Instead, we are creating a base class called Expr which represents a math expression, which
may or may not contain variables. Examples of expressions include "m*x+b", "42+374", "x", etc.
Expr is the base class which is extended via inheritance to be a number (Num), variable (Var), or
a sum of two other Expr's (Sum). You will also add a multiplication expression (Prod) and an
exponential expression (Pow).
Note: because Expr is the base class, we usually deal with expressions as pointers to some
expression. This library uses smart pointers, so you should use shared_ptr. We also
included a handy typedef, so you can just say ExprPtr if you prefer. We also provide two helper
functions var() and num() which create a shared_ptr to a Var and a Num, respectively. You
should use only smart pointers and make_shared; do not use "malloc" or "new".
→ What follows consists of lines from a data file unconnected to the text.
/-! Updates of one part of what executes. -/

@[simp] theorem Run.updPart_groups (r : Run) (n : Nat) (f : Partition → Partition) : (r.updPart n f).groups = r.groups := rfl
@[simp] theorem Run.updPart_teams (r : Run) (n : Nat) (f : Partition → Partition) : (r.updPart n f).teams = r.teams := rfl
@[simp] theorem Run.updPart_clusters (r : Run) (n : Nat) (f : Partition → Partition) : (r.updPart n f).clusters = r.clusters := rfl
@[simp] theorem Run.updPart_launches (r : Run) (n : Nat) (f : Partition → Partition) : (r.updPart n f).launches = r.launches := rfl
@[simp] theorem Run.updPart_ops (r : Run) (n : Nat) (f : Partition → Partition) : (r.updPart n f).ops = r.ops := rfl
@[simp] theorem Run.updPart_steps (r : Run) (n : Nat) (f : Partition → Partition) : (r.updPart n f).steps = r.steps := rfl
@[simp] theorem Run.updPart_dies (r : Run) (n : Nat) (f : Partition → Partition) : (r.updPart n f).dies = r.dies := rfl
@[simp] theorem Run.updPart_mem (r : Run) (n : Nat) (f : Partition → Partition) : (r.updPart n f).mem = r.mem := rfl
@[simp] theorem Run.updPart_late (r : Run) (n : Nat) (f : Partition → Partition) : (r.updPart n f).late = r.late := rfl
@[simp] theorem Run.updPart_tags (r : Run) (n : Nat) (f : Partition → Partition) : (r.updPart n f).tags = r.tags := rfl
@[simp] theorem Run.updPart_pinned (r : Run) (n : Nat) (f : Partition → Partition) : (r.updPart n f).pinned = r.pinned := rfl
@[simp] theorem Run.updPart_units (r : Run) (n : Nat) (f : Partition → Partition) : (r.updPart n f).units = r.units := rfl
@[simp] theorem Run.updPart_reqs (r : Run) (n : Nat) (f : Partition → Partition) : (r.updPart n f).reqs = r.reqs := rfl
@[simp] theorem Run.updPart_nextTag (r : Run) (n : Nat) (f : Partition → Partition) : (r.updPart n f).nextTag = r.nextTag := rfl
@[simp] theorem Run.updPart_outbox (r : Run) (n : Nat) (f : Partition → Partition) : (r.updPart n f).outbox = r.outbox := rfl
@[simp] theorem Run.updPart_keys (r : Run) (n : Nat) (f : Partition → Partition) : (r.updPart n f).keys = r.keys := rfl
@[simp] theorem Run.updPart_keySeed (r : Run) (n : Nat) (f : Partition → Partition) : (r.updPart n f).keySeed = r.keySeed := rfl
@[simp] theorem Run.updPart_incarn (r : Run) (n : Nat) (f : Partition → Partition) : (r.updPart n f).incarn = r.incarn := rfl
@[simp] theorem Run.updPart_devid (r : Run) (n : Nat) (f : Partition → Partition) : (r.updPart n f).devid = r.devid := rfl
@[simp] theorem Run.updPart_evTimes (r : Run) (n : Nat) (f : Partition → Partition) : (r.updPart n f).evTimes = r.evTimes := rfl
@[simp] theorem Run.updPart_sketches (r : Run) (n : Nat) (f : Partition → Partition) : (r.updPart n f).sketches = r.sketches := rfl
@[simp] theorem Run.updPart_accPc (r : Run) (n : Nat) (f : Partition → Partition) : (r.updPart n f).accPc = r.accPc := rfl
@[simp] theorem Run.updPart_accHint (r : Run) (n : Nat) (f : Partition → Partition) : (r.updPart n f).accHint = r.accHint := rfl
@[simp] theorem Run.updPart_issuing (r : Run) (n : Nat) (f : Partition → Partition) : (r.updPart n f).issuing = r.issuing := rfl
@[simp] theorem Run.updPart_ready (r : Run) (n : Nat) (f : Partition → Partition) : (r.updPart n f).ready = r.ready := rfl
@[simp] theorem Run.updPart_nextId (r : Run) (n : Nat) (f : Partition → Partition) : (r.updPart n f).nextId = r.nextId := rfl
@[simp] theorem Run.updPart_fresh (r : Run) (n : Nat) (f : Partition → Partition) : (r.updPart n f).fresh = r.fresh := rfl
@[simp] theorem Run.updPart_tick (r : Run) (n : Nat) (f : Partition → Partition) : (r.updPart n f).tick = r.tick := rfl

@[simp] theorem Run.updDie_groups (r : Run) (n : Nat) (f : Die → Die) : (r.updDie n f).groups = r.groups := rfl
@[simp] theorem Run.updDie_teams (r : Run) (n : Nat) (f : Die → Die) : (r.updDie n f).teams = r.teams := rfl
@[simp] theorem Run.updDie_clusters (r : Run) (n : Nat) (f : Die → Die) : (r.updDie n f).clusters = r.clusters := rfl
@[simp] theorem Run.updDie_launches (r : Run) (n : Nat) (f : Die → Die) : (r.updDie n f).launches = r.launches := rfl
@[simp] theorem Run.updDie_ops (r : Run) (n : Nat) (f : Die → Die) : (r.updDie n f).ops = r.ops := rfl
@[simp] theorem Run.updDie_steps (r : Run) (n : Nat) (f : Die → Die) : (r.updDie n f).steps = r.steps := rfl
@[simp] theorem Run.updDie_parts (r : Run) (n : Nat) (f : Die → Die) : (r.updDie n f).parts = r.parts := rfl
@[simp] theorem Run.updDie_mem (r : Run) (n : Nat) (f : Die → Die) : (r.updDie n f).mem = r.mem := rfl
@[simp] theorem Run.updDie_late (r : Run) (n : Nat) (f : Die → Die) : (r.updDie n f).late = r.late := rfl
@[simp] theorem Run.updDie_tags (r : Run) (n : Nat) (f : Die → Die) : (r.updDie n f).tags = r.tags := rfl
@[simp] theorem Run.updDie_pinned (r : Run) (n : Nat) (f : Die → Die) : (r.updDie n f).pinned = r.pinned := rfl
@[simp] theorem Run.updDie_units (r : Run) (n : Nat) (f : Die → Die) : (r.updDie n f).units = r.units := rfl
@[simp] theorem Run.updDie_reqs (r : Run) (n : Nat) (f : Die → Die) : (r.updDie n f).reqs = r.reqs := rfl
@[simp] theorem Run.updDie_nextTag (r : Run) (n : Nat) (f : Die → Die) : (r.updDie n f).nextTag = r.nextTag := rfl
@[simp] theorem Run.updDie_outbox (r : Run) (n : Nat) (f : Die → Die) : (r.updDie n f).outbox = r.outbox := rfl
@[simp] theorem Run.updDie_keys (r : Run) (n : Nat) (f : Die → Die) : (r.updDie n f).keys = r.keys := rfl
@[simp] theorem Run.updDie_keySeed (r : Run) (n : Nat) (f : Die → Die) : (r.updDie n f).keySeed = r.keySeed := rfl
@[simp] theorem Run.updDie_incarn (r : Run) (n : Nat) (f : Die → Die) : (r.updDie n f).incarn = r.incarn := rfl
@[simp] theorem Run.updDie_devid (r : Run) (n : Nat) (f : Die → Die) : (r.updDie n f).devid = r.devid := rfl
@[simp] theorem Run.updDie_evTimes (r : Run) (n : Nat) (f : Die → Die) : (r.updDie n f).evTimes = r.evTimes := rfl
@[simp] theorem Run.updDie_sketches (r : Run) (n : Nat) (f : Die → Die) : (r.updDie n f).sketches = r.sketches := rfl
@[simp] theorem Run.updDie_accPc (r : Run) (n : Nat) (f : Die → Die) : (r.updDie n f).accPc = r.accPc := rfl
@[simp] theorem Run.updDie_accHint (r : Run) (n : Nat) (f : Die → Die) : (r.updDie n f).accHint = r.accHint := rfl
@[simp] theorem Run.updDie_issuing (r : Run) (n : Nat) (f : Die → Die) : (r.updDie n f).issuing = r.issuing := rfl
@[simp] theorem Run.updDie_ready (r : Run) (n : Nat) (f : Die → Die) : (r.updDie n f).ready = r.ready := rfl
@[simp] theorem Run.updDie_nextId (r : Run) (n : Nat) (f : Die → Die) : (r.updDie n f).nextId = r.nextId := rfl
@[simp] theorem Run.updDie_fresh (r : Run) (n : Nat) (f : Die → Die) : (r.updDie n f).fresh = r.fresh := rfl
@[simp] theorem Run.updDie_tick (r : Run) (n : Nat) (f : Die → Die) : (r.updDie n f).tick = r.tick := rfl

@[simp] theorem Run.updCore_groups (r : Run) (d k : Nat) (f : Core → Core) : (r.updCore d k f).groups = r.groups := rfl
@[simp] theorem Run.updCore_teams (r : Run) (d k : Nat) (f : Core → Core) : (r.updCore d k f).teams = r.teams := rfl
@[simp] theorem Run.updCore_clusters (r : Run) (d k : Nat) (f : Core → Core) : (r.updCore d k f).clusters = r.clusters := rfl
@[simp] theorem Run.updCore_launches (r : Run) (d k : Nat) (f : Core → Core) : (r.updCore d k f).launches = r.launches := rfl
@[simp] theorem Run.updCore_ops (r : Run) (d k : Nat) (f : Core → Core) : (r.updCore d k f).ops = r.ops := rfl
@[simp] theorem Run.updCore_steps (r : Run) (d k : Nat) (f : Core → Core) : (r.updCore d k f).steps = r.steps := rfl
@[simp] theorem Run.updCore_parts (r : Run) (d k : Nat) (f : Core → Core) : (r.updCore d k f).parts = r.parts := rfl
@[simp] theorem Run.updCore_mem (r : Run) (d k : Nat) (f : Core → Core) : (r.updCore d k f).mem = r.mem := rfl
@[simp] theorem Run.updCore_late (r : Run) (d k : Nat) (f : Core → Core) : (r.updCore d k f).late = r.late := rfl
@[simp] theorem Run.updCore_tags (r : Run) (d k : Nat) (f : Core → Core) : (r.updCore d k f).tags = r.tags := rfl
@[simp] theorem Run.updCore_pinned (r : Run) (d k : Nat) (f : Core → Core) : (r.updCore d k f).pinned = r.pinned := rfl
@[simp] theorem Run.updCore_units (r : Run) (d k : Nat) (f : Core → Core) : (r.updCore d k f).units = r.units := rfl
@[simp] theorem Run.updCore_reqs (r : Run) (d k : Nat) (f : Core → Core) : (r.updCore d k f).reqs = r.reqs := rfl
@[simp] theorem Run.updCore_nextTag (r : Run) (d k : Nat) (f : Core → Core) : (r.updCore d k f).nextTag = r.nextTag := rfl
@[simp] theorem Run.updCore_outbox (r : Run) (d k : Nat) (f : Core → Core) : (r.updCore d k f).outbox = r.outbox := rfl
@[simp] theorem Run.updCore_keys (r : Run) (d k : Nat) (f : Core → Core) : (r.updCore d k f).keys = r.keys := rfl
@[simp] theorem Run.updCore_keySeed (r : Run) (d k : Nat) (f : Core → Core) : (r.updCore d k f).keySeed = r.keySeed := rfl
@[simp] theorem Run.updCore_incarn (r : Run) (d k : Nat) (f : Core → Core) : (r.updCore d k f).incarn = r.incarn := rfl
@[simp] theorem Run.updCore_devid (r : Run) (d k : Nat) (f : Core → Core) : (r.updCore d k f).devid = r.devid := rfl
@[simp] theorem Run.updCore_evTimes (r : Run) (d k : Nat) (f : Core → Core) : (r.updCore d k f).evTimes = r.evTimes := rfl
@[simp] theorem Run.updCore_sketches (r : Run) (d k : Nat) (f : Core → Core) : (r.updCore d k f).sketches = r.sketches := rfl
@[simp] theorem Run.updCore_accPc (r : Run) (d k : Nat) (f : Core → Core) : (r.updCore d k f).accPc = r.accPc := rfl
@[simp] theorem Run.updCore_accHint (r : Run) (d k : Nat) (f : Core → Core) : (r.updCore d k f).accHint = r.accHint := rfl
@[simp] theorem Run.updCore_issuing (r : Run) (d k : Nat) (f : Core → Core) : (r.updCore d k f).issuing = r.issuing := rfl
@[simp] theorem Run.updCore_ready (r : Run) (d k : Nat) (f : Core → Core) : (r.updCore d k f).ready = r.ready := rfl
@[simp] theorem Run.updCore_nextId (r : Run) (d k : Nat) (f : Core → Core) : (r.updCore d k f).nextId = r.nextId := rfl
@[simp] theorem Run.updCore_fresh (r : Run) (d k : Nat) (f : Core → Core) : (r.updCore d k f).fresh = r.fresh := rfl
@[simp] theorem Run.updCore_tick (r : Run) (d k : Nat) (f : Core → Core) : (r.updCore d k f).tick = r.tick := rfl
For example, the expression "m*x+b" would be represented as a Sum of two other Expr's. The
first Expr is a Prod of two Vars "m" and "x", the second just a single Var "b".
To make this library convenient to use, we will be overloading the standard C++ operators for
multiplication and addition, as well as using the "^" operator to represent exponentiation, so that
you can write Expr expressions as C++ code.
This data structure is a form of an "Abstract Syntax Tree" (AST): the AST specifies the structure
of the math notation we write. For example, the expression "m*x + b" requires knowledge of
order-of-operations to recognize that the multiplication is performed before the addition; the AST
explicitly represents this relationship as a tree. We will be taking advantage of C++'s standard
operator precedence rules to construct the correct AST for the expression we write.
As an example, consider the expression "x+2*y^3+5". In AST form, it looks like this:
Please submit all these files to Gradescope for grading:
Expr.cc, Expr.h, helpers.cc, helpers.h, plot.cc
Part 1: setVariables() for Num, Sum, Var
If you run make right now, it should print a warning about not returning anything in
setVariables(), but it will generate the ./main executable. If you run ./main it will segfault. We
need to implement the setVariables() function for Num, Sum, and Var.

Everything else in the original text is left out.